Bu yüzden bıkmadan usanmadan, “İstanbul Kontratı yaşatır” diyeceklerini vurgulayan Akşener, şöyle devam etti:
“Hayat kurtaracağını bildiğimiz için ‘yaşatır’ diyoruz. Zira İstanbul Kontratı, adım adım ‘geliyorum’ diyen cinayetleri önleyici bir mukaveledir. Şiddet tehdidi altındaki bayanların etrafına müdafaa kalkanı oluşturan bir mukaveledir. Şiddete meyilli olanları toplumdan ayıklayıp bayanları sakınan bir mukaveledir. Tam olarak uygulanmış olsaydı şimdiye kadar yüzlerce bayanı şiddetten korumuş olacak olan mukaveledir. Fakat ülkeyi yönetenler hiç utanmadan ve zerre sıkılmadan İstanbul Mukavelesi’ni yırtıp attılar. Bu ülkenin bayanları yerine birkaç Taliban kafalının aklına uymayı tercih ettiler. 21’inci yüzyılda Türkiye Cumhuriyeti’ni yöneten şu zihniyete bakar mısınız?”
Akşener, iktidarın, uzun vakittir “destansı başarısızlıklarının” sorumluluğunu üstlenmek yerine üzerini kapatmak için uğraştığını, bunun için de en kolay yolu seçtiğini, çabucak suçlayacak birini bulup nefret lisanına ve kutuplaşmaya sığındığını savundu. Akşener, “Gün geliyor geçmişi, gün geliyor bürokratları, gün geliyor muhalefeti suçluyor. Hatta gün geliyor suratını alamayıp milletimizi bile suçluyor. Lakin başarısızlıklarıyla yüzleşmeyi ve gerçekleri görmeyi ısrarla reddediyor. Bu garip bakış açısının duayen ismi Sayın Erdoğan, sarayında uçan Türkiye masallarıyla oyalanırken Türkiye’nin gerçekleri karşısında sesini çıkartan herkes ya yalancı ya terörist ya da hain ilan ediliyor. Ancak biz artık şerbetlendik. Artık bu dümenleri tanıyoruz. Biz bu utanmazlığı artık ezbere biliyoruz. Dün ‘milletin adamıyım’ diyenlerin bugün millete nasıl sırt çevirdiğini tüm çıplaklığıyla görüyoruz. Onun için de artık şaşırmıyoruz.” sözünü kullandı.

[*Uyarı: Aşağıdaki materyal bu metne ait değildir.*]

/-- The parts of the state that a command may change, read off the rules of its row; every other part it leaves alone. -/
def mayChange : Instr → List Part
  | .hpEccRead _ | .hpStatClear _ _ => [.hp]
  | .emberContentLoss => [.time]
  | .channelAcquisition _ _ _ _ | .channelLossOfLock _ _ | .cycleSlip _ _ => [.gnss]
  | .vkilnRise | .kilnStartTestComplete _ | .safeInputChange _ _ | .kilnResetInput _ | .kilnChannelCompareFault | .kilnRingCrossCheck _ _
    | .kilnRecoveryEnd _ | .outputTestSlot _ | .readbackFault _ _ _ | .kilnRequestWord _ _ _ | .sdTelegramCopy _ _ => [.kiln]
  | .mirrorAckReceive _ _ => [.dpx]
  | .canIntegration _ => [.can]
  | .boundaryScanAccess _ => [.tap]
  | .accessAbandoned => [.host, .hp]
  | .hpWakeWrite _ => [.hp, .sys]
  | .hpIrqClear _ _ _ | .hpImskWrite _ _ => [.hp, .ev]
  | .rtcShadowRead _ | .rtcYearRead => [.hp, .time]
  | .bulkHandleTimeout _ => [.time, .bulk]
  | .rstNRelease => [.sys, .tap]
  | .fwRunConfirm => [.sys, .time]
  | .copyResume _ _ => [.solv, .free]
  | .thrusterReturnTimer _ => [.time, .alloc]
  | .releaseDelayEnd _ => [.time, .loop]
  | .pairDiscrepancyTimeout _ | .testPulseEnd _ _ _ | .feedbackCheckTimeout _ _ _ | .kilnRequestStale _ | .sdWindowEnd | .sdTimeout
    | .sdDegradedTimeout | .kilnStageExpiry => [.time, .kiln]
  | .heartbeatSend => [.time, .dpx]
  | .logFlush _ => [.time, .log]
  | .sectorEraseComplete => [.sys, .log]
  | .timeGet _ | .timeGetAlarm _ | .fusRefStatus _ | .solvStructQuery _ | .solvResultRead _ | .solvPlacement _ | .dpcStatus _ | .allocThrusterStatus _
    | .allocStatus _ | .loopStatus _ | .profStatus _ | .busCanStatus _ | .busUartStatus _ | .kilnReadConfig _ | .kilnStatus _ | .dpxStatus _
    | .dpxHostDataRead _ | .calRead _ | .cfgFirQuery _ | .cfgStatus _ | .logRead _ | .evtQuery _ => [.host, .maint, .sys]
  | .hypothesisBankDeadline => [.time, .solv, .free]
  | .mirrorSegmentReceive _ => [.host, .maint, .dpx]
  | .safeHoldHandover | .handoverRetry | .handoverTimeout => [.sys, .time, .dpx]
  | .unsolLost _ => [.host, .maint, .ev, .log]
  | .sysGetId _ | .allocEnvelopeRead _ | .logStatus _ => [.host, .maint, .sys, .free]
  | .sysSetMode _ | .dpxTransfer _ | .dpxHostDataWrite _ => [.host, .maint, .sys, .dpx]
  | .sysSetWake _ => [.host, .maint, .hp, .sys]
  | .timeSetRtc _ | .timeSetAlarm _ | .ppsMissedTimeout => [.host, .maint, .sys, .time]
  | .gnssStream _ | .fusSensorStream _ | .dpcStateStream _ | .allocStateStream _ | .busStream _ => [.host, .maint, .sys, .subs]
  | .fusRefCapture _ | .fusStateStream _ => [.host, .maint, .sys, .fus]
  | .solvStructDefine _ | .solvStructDelete _ | .solvUpdate _ | .structInstallComplete => [.host, .maint, .sys, .solv]
  | .dpcSetFunction _ | .dpcSetTarget _ | .dpcJoystick _ | .dpcTrackControl _ => [.host, .maint, .sys, .dpc]
  | .loopClose _ | .loopOpen _ | .loopSetManual _ | .loopSetSetpoint _ | .follyStart _ | .follyStop _ => [.host, .maint, .sys, .loop]
  | .busCanFilter _ | .busCanSend _ | .busCanReceive _ | .busCanRecover _ | .busCanRelease _ => [.host, .maint, .sys, .can]
  | .busUartSend _ => [.host, .maint, .sys, .uart]
  | .kilnConfig _ | .kilnConfirm _ | .kilnBrake _ | .kilnAck _ | .vkilnLoss | .kilnConfigCrcCheck _ => [.host, .maint, .sys, .kiln]
  | .bulkWrite _ | .bulkRead _ => [.host, .maint, .sys, .bulk]
  | .speculationCheck => [.time, .solv, .alloc, .free]
  | .homeStall _ => [.host, .maint, .time, .loop]
  | .conflictingStrobe => [.host, .maint, .hp, .ev, .log]
  | .solvSubmit _ => [.host, .maint, .sys, .solv, .free]
  | .cfgLoad _ => [.host, .maint, .sys, .dpx, .cfg]
  | .evtRoute _ | .wakeTrigger _ | .canWake _ _ | .flashReturn _ _ => [.host, .maint, .ev, .sys, .log]
  | .bulkOpen _ => [.host, .maint, .sys, .bulk, .free]
  | .mirrorSend | .transferTimeout | .transferReqTimeout => [.host, .maint, .sys, .time, .dpx]
  | .rtcFreezeTimeout | .timeSolutionLoss | .holdoverLimit | .counterCheckpoint | .summaryIntervalEnd => [.host, .maint, .ev, .time, .log]
  | .antennaStateChange _ _ | .navWordDecoded _ _ _ _ | .rtcmFrame _ | .gnssInterference _ _ _ | .gnssFault _ => [.host, .maint, .ev, .gnss, .log]
  | .mpcResultCommit | .targetReached | .dpcExcursion _ _ => [.host, .maint, .ev, .dpc, .log]
  | .allocSlackAlarm | .notreadyDetect _ => [.host, .maint, .ev, .alloc, .log]
  | .kilnStateArrival => [.host, .maint, .ev, .kiln, .log]
  | .laneUp _ _ | .laneDown _ => [.host, .maint, .ev, .dpx, .log]
  | .canTransmitAttempt _ _ | .canBusOff _ | .canBusOffRecovery _ | .canSleepEffect _ => [.host, .maint, .ev, .can, .log]
  | .busStreamPoint => [.host, .maint, .time, .can, .uart]
  | .cmdqWriteResume | .hpRspqRead _ | .hpCmdqWrite _ _ => [.host, .maint, .hp, .ev, .sys, .log]
  | .gnssRestart _ => [.host, .maint, .ev, .sys, .gnss, .log]
  | .allocThrusterEnable _ => [.host, .maint, .ev, .sys, .alloc, .log]
  | .profMove _ | .profHome _ | .follyComplete => [.host, .maint, .ev, .sys, .loop, .log]
  | .busCanSleep _ => [.host, .maint, .ev, .sys, .can, .log]
  | .logWrite _ | .fwProgramComplete _ => [.host, .maint, .ev, .sys, .log, .free]
  | .powerFailFlush | .pfailRecovery => [.host, .maint, .ev, .sys, .fus, .log]
  | .drLimitExpiry _ => [.host, .maint, .ev, .time, .fus, .log]
  | .alarmFire _ | .rtcLoad | .ppsEdge => [.host, .maint, .ev, .sys, .time, .log]
  | .timeSolutionReturn _ | .antennaShortRetry _ _ => [.host, .maint, .ev, .time, .gnss, .log]
  | .hostProblemDeadline _ => [.host, .maint, .sys, .time, .solv, .free]
  | .joystickTimeout => [.host, .maint, .ev, .time, .dpc, .log]
  | .pmsFrame _ => [.host, .maint, .ev, .dpc, .alloc, .log]
  | .feedbackTimeout _ => [.host, .maint, .ev, .time, .alloc, .log]
  | .profileFollowingError _ | .standstillTimer _ => [.host, .maint, .ev, .time, .loop, .log]
  | .kilnWriteComplete _ => [.host, .maint, .ev, .sys, .kiln, .log]
  | .heartbeatReceive _ | .giveupInRise | .internalRailFault | .stateMemoryEccError => [.host, .maint, .ev, .sys, .dpx, .log]
  | .reclaimHoldoffExpiry => [.host, .maint, .ev, .time, .dpx, .log]
  | .uartSentence _ _ => [.host, .maint, .ev, .fus, .uart, .log]
  | .flashLoss _ _ | .cfgCommitComplete _ => [.host, .maint, .ev, .sys, .cfg, .log]
  | .rtcCommit | .rtcCtlClear _ _ | .registerWrite _ _ => [.host, .maint, .hp, .ev, .sys, .time, .log]
  | .commandIntake _ => [.host, .maint, .hp, .ev, .sys, .log, .bulk]
  | .replyTransfer _ => [.host, .maint, .ev, .sys, .can, .mnt, .log]
  | .gnssConfig _ | .gnssRtcmConfig _ | .gnssHdgConfig _ | .fusRefConfig _ | .fusRefEnable _ | .fusVoteConfig _ | .fusObserverConfig _
    | .dpcSetDatum _ | .dpcSetRotationPoint _ | .dpcControllerConfig _ | .dpcMpcConfig _ | .dpcMoveConfig _ | .dpcJoystickConfig _ | .dpcPowerConfig _
    | .allocThrusterConfig _ | .allocConfig _ | .allocConseqConfig _ | .loopThrusterBind _ | .loopSetCoeff _ | .profConfig _ | .busCanConfig _
    | .busUartConfig _ | .dpxConfig _ | .calSet _ | .cfgFirChannel _ | .cfgModule _ | .cfgCommit _ | .logConfig _ | .logRate _ => [.host, .maint, .ev, .sys, .dpx, .cfg, .log]
  | .tcxoFailure | .heartbeatTimeout _ | .supervisorHeartbeatLoss | .giveupTimeout => [.host, .maint, .ev, .sys, .time, .dpx, .log]
  | .imuFault _ => [.host, .maint, .ev, .sys, .fir, .dpx, .log]
  | .belvFault _ => [.host, .maint, .ev, .sys, .fus, .dpx, .log]
  | .caDirection0Complete | .caCycleComplete => [.host, .maint, .ev, .solv, .alloc, .log, .free]
  | .pmsTimeout => [.host, .maint, .ev, .time, .dpc, .alloc, .log]
  | .loopTick _ | .profileTick _ => [.host, .maint, .ev, .sys, .time, .loop, .log]
  | .followingError _ => [.host, .maint, .ev, .time, .alloc, .loop, .log]
  | .maintFreeReport => [.host, .maint, .ev, .time, .can, .mnt, .log]
  | .packetTimeout _ => [.host, .maint, .hp, .ev, .sys, .time, .log, .bulk]
  | .loopConfig _ | .loopGroup _ => [.host, .maint, .ev, .sys, .loop, .dpx, .cfg, .log]
  | .busMaintConfig _ => [.host, .maint, .hp, .ev, .sys, .dpx, .cfg, .log]
  | .wakeIdleReturn => [.host, .maint, .ev, .sys, .time, .solv, .can, .log]
  | .observerUpdateComplete _ => [.host, .maint, .ev, .time, .fus, .solv, .log, .free]
  | .mpcLate => [.host, .maint, .ev, .time, .solv, .dpc, .log, .free]
  | .canFrameReceive _ _ => [.host, .maint, .ev, .sys, .alloc, .loop, .can, .log]
  | .maintFrameReceive _ => [.host, .maint, .hp, .ev, .sys, .mnt, .log, .bulk]
  | .gnssHeadingComplete _ | .gnssSolutionTimeout _ => [.host, .maint, .ev, .time, .gnss, .fus, .solv, .log, .free]
  | .sampleInstant _ _ => [.host, .maint, .ev, .sys, .time, .fir, .fus, .dpx, .log]
  | .bulkClose _ => [.host, .maint, .ev, .sys, .solv, .dpc, .cfg, .log, .bulk, .free]
  | .domainExitComplete _ => [.host, .maint, .ev, .sys, .time, .gnss, .fir, .fus, .can, .log]
  | .positionControlStep => [.host, .maint, .ev, .sys, .time, .solv, .dpc, .cfg, .log, .free]
  | .gnssSolutionComplete _ _ => [.host, .maint, .ev, .time, .gnss, .fus, .solv, .dpc, .log, .free]
  | .copyComplete _ _ _ _ | .storeUncorrectableError _ _ => [.host, .maint, .ev, .sys, .solv, .dpc, .alloc, .dpx, .log, .free]
  | .gnssEpoch _ => [.host, .maint, .ev, .time, .gnss, .fus, .solv, .dpc, .cfg, .log, .free]
  | .sysAbort _ => [.host, .maint, .ev, .sys, .time, .solv, .dpc, .loop, .dpx, .cfg, .log, .free]
  | .setpointIssue => [.host, .maint, .ev, .sys, .time, .solv, .dpc, .alloc, .loop, .can, .log, .free]
  | .deadlineMiss _ => [.host, .maint, .ev, .sys, .time, .fus, .solv, .dpc, .alloc, .dpx, .log, .free]
  | .startRoleResolution => [.host, .maint, .ev, .sys, .mode, .time, .solv, .dpc, .alloc, .loop, .kiln, .can, .log, .free]
  | .linkTransferFailure _ _ _ => [.host, .maint, .ev, .sys, .gnss, .fir, .fus, .solv, .dpc, .alloc, .dpx, .cfg, .log, .free]
  | .takeover => [.host, .maint, .ev, .sys, .mode, .fus, .solv, .dpc, .alloc, .loop, .kiln, .dpx, .can, .log, .free]
  | .ownInRise | .dualOwnership => [.host, .maint, .ev, .sys, .mode, .time, .solv, .dpc, .alloc, .loop, .kiln, .dpx, .can, .cfg, .log, .free]
  | .frameBoundary _ => [.host, .maint, .hp, .ev, .sys, .mode, .time, .fir, .fus, .solv, .dpc, .alloc, .loop, .kiln, .dpx, .can, .cfg, .log, .subs, .free]
  | .sysReset _ | .vmainLoss _ | .watchdogExpiry | .watchdogResetDelayEnd | .cdInconsistent => [.host, .maint, .hp, .ev, .sys, .mode, .time, .gnss, .fir, .fus, .solv, .dpc, .alloc, .loop, .kiln, .dpx, .can, .uart, .mnt, .cfg, .log, .bulk, .subs]
  | .mainPowerOn _ | .rstNAssert _ | .warmResetStart _ => [.host, .maint, .hp, .ev, .sys, .mode, .time, .gnss, .fir, .fus, .solv, .dpc, .alloc, .loop, .kiln, .dpx, .can, .uart, .mnt, .cfg, .log, .bulk, .subs, .free]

“Siirt’teki Kürt’ün gündemi yokluk ve yoksulluk”
Siirt ve Batman’daki seyahatlerine değinen Akşener, Siirt’te bir vatandaşla yaşadığı “Kürdistan” diyaloğunu hatırlattı.
Akşener, AK Parti ve küçük ortağının, kendilerinin milletle temasımızdan çok rahatsız olduğunu öne sürerek şunları kaydetti:
“Millet bizi çağırıyor, onları da doğal olarak kaşıntı tutuyor. O nedenle bizim bu ziyaretlerimizi, kendilerince baltalamak için her yolu deniyorlar. Gün oluyor, Cengiz İnşaat çalışanlarına para verip slogan attırıyorlar. Gün oluyor esnafa önden insan yerleştirip, propaganda yaptırıyorlar. Hatta gün oluyor, bizimle konuşan vatandaşlarımıza bile tebelleş oluyorlar. Havuz medyası da bunları çekebilmek için ortamda hazır bulunuyor. Yalnız bu sefer değişik bir şey oldu: Siirt’te her zamanki AK Parti atraksiyonunun dışında bu kere da bir HDP çalışanı ziyaret ettiğimiz bir esnafa gelip ‘Burası Kürdistan’ dedi. Birden İçişleri Bakanı ve küçük ortak mensupları şoke olmuş bir biçimde feveran etmeye başladı. Neymiş? Nasıl olur da ‘burası Kürdistan’ dermiş. Neye şaşırıyorsunuz sayınlar? Söylesenize, neye şaşırıyorsunuz? Bu kişi, bir HDP çalışanı. Biz aylardır ne söylüyoruz; ‘HDP’yi PKK’nın yanında konumlandırıyoruz’ diyoruz. ‘HDP, PKK ile ortasına aralık koymalıdır’ diyoruz. ‘Kürdistan’ söylemi kimin; terör örgütünün. Münasebetiyle bu durumda bizim açımızdan şaşırtan bir şey yok. Lakin işin asıl acınası tarafı ne biliyor musunuz? Cumhur İttifakı mensupları, yalnızca bize sallayacaklar diye PKK’nın ajandasını Türkiye’nin gündemine taşıdılar. Cumadan beri Kürdistan aşağı, Kürdistan üst.”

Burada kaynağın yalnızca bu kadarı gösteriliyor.